Work instructions: Only one stretch of the data below is needed. Output the lines from the one with "s.resetting := rfl" up to and including the one with "s.held := rfl", exactly as they stand.

:: Available data

/-! ### setMark -/

@[simp] theorem State.setMark_ports (s : State) (a : Fin 64) (b : Bool) : (s.setMark a b).ports = s.ports := rfl
@[simp] theorem State.setMark_marks (s : State) (a : Fin 64) (b : Bool) : (s.setMark a b).marks = s.marks.set a b := rfl
@[simp] theorem State.setMark_tables (s : State) (a : Fin 64) (b : Bool) : (s.setMark a b).tables = s.tables := rfl
@[simp] theorem State.setMark_points (s : State) (a : Fin 64) (b : Bool) : (s.setMark a b).points = s.points := rfl
@[simp] theorem State.setMark_clock (s : State) (a : Fin 64) (b : Bool) : (s.setMark a b).clock = s.clock := rfl
@[simp] theorem State.setMark_phase (s : State) (a : Fin 64) (b : Bool) : (s.setMark a b).phase = s.phase := rfl
@[simp] theorem State.setMark_zones (s : State) (a : Fin 64) (b : Bool) : (s.setMark a b).zones = s.zones := rfl
@[simp] theorem State.setMark_overrides (s : State) (a : Fin 64) (b : Bool) : (s.setMark a b).overrides = s.overrides := rfl
@[simp] theorem State.setMark_heldPhase (s : State) (a : Fin 64) (b : Bool) : (s.setMark a b).heldPhase = s.heldPhase := rfl
@[simp] theorem State.setMark_accounts (s : State) (a : Fin 64) (b : Bool) : (s.setMark a b).accounts = s.accounts := rfl
@[simp] theorem State.setMark_loops (s : State) (a : Fin 64) (b : Bool) : (s.setMark a b).loops = s.loops := rfl
@[simp] theorem State.setMark_blinds (s : State) (a : Fin 64) (b : Bool) : (s.setMark a b).blinds = s.blinds := rfl
@[simp] theorem State.setMark_flags (s : State) (a : Fin 64) (b : Bool) : (s.setMark a b).flags = s.flags := rfl
@[simp] theorem State.setMark_actuators (s : State) (a : Fin 64) (b : Bool) : (s.setMark a b).actuators = s.actuators := rfl
@[simp] theorem State.setMark_load (s : State) (a : Fin 64) (b : Bool) : (s.setMark a b).load = s.load := rfl
@[simp] theorem State.setMark_save (s : State) (a : Fin 64) (b : Bool) : (s.setMark a b).save = s.save := rfl
@[simp] theorem State.setMark_noticed (s : State) (a : Fin 64) (b : Bool) : (s.setMark a b).noticed = s.noticed := rfl
@[simp] theorem State.setMark_store (s : State) (a : Fin 64) (b : Bool) : (s.setMark a b).store = s.store := rfl
@[simp] theorem State.setMark_resetting (s : State) (a : Fin 64) (b : Bool) : (s.setMark a b).resetting = s.resetting := rfl
@[simp] theorem State.setMark_deferred (s : State) (a : Fin 64) (b : Bool) : (s.setMark a b).deferred = s.deferred := rfl
@[simp] theorem State.setMark_held (s : State) (a : Fin 64) (b : Bool) : (s.setMark a b).held = s.held := rfl
@[simp] theorem State.setMark_free (s : State) (a : Fin 64) (b : Bool) : (s.setMark a b).free = s.free := rfl
@[simp] theorem State.setMark_pending (s : State) (a : Fin 64) (b : Bool) : (s.setMark a b).pending = s.pending := rfl
@[simp] theorem State.setMark_owed (s : State) (a : Fin 64) (b : Bool) : (s.setMark a b).owed = s.owed := rfl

::::

Result for this exercise:
@[simp] theorem State.setMark_resetting (s : State) (a : Fin 64) (b : Bool) : (s.setMark a b).resetting = s.resetting := rfl
@[simp] theorem State.setMark_deferred (s : State) (a : Fin 64) (b : Bool) : (s.setMark a b).deferred = s.deferred := rfl
@[simp] theorem State.setMark_held (s : State) (a : Fin 64) (b : Bool) : (s.setMark a b).held = s.held := rfl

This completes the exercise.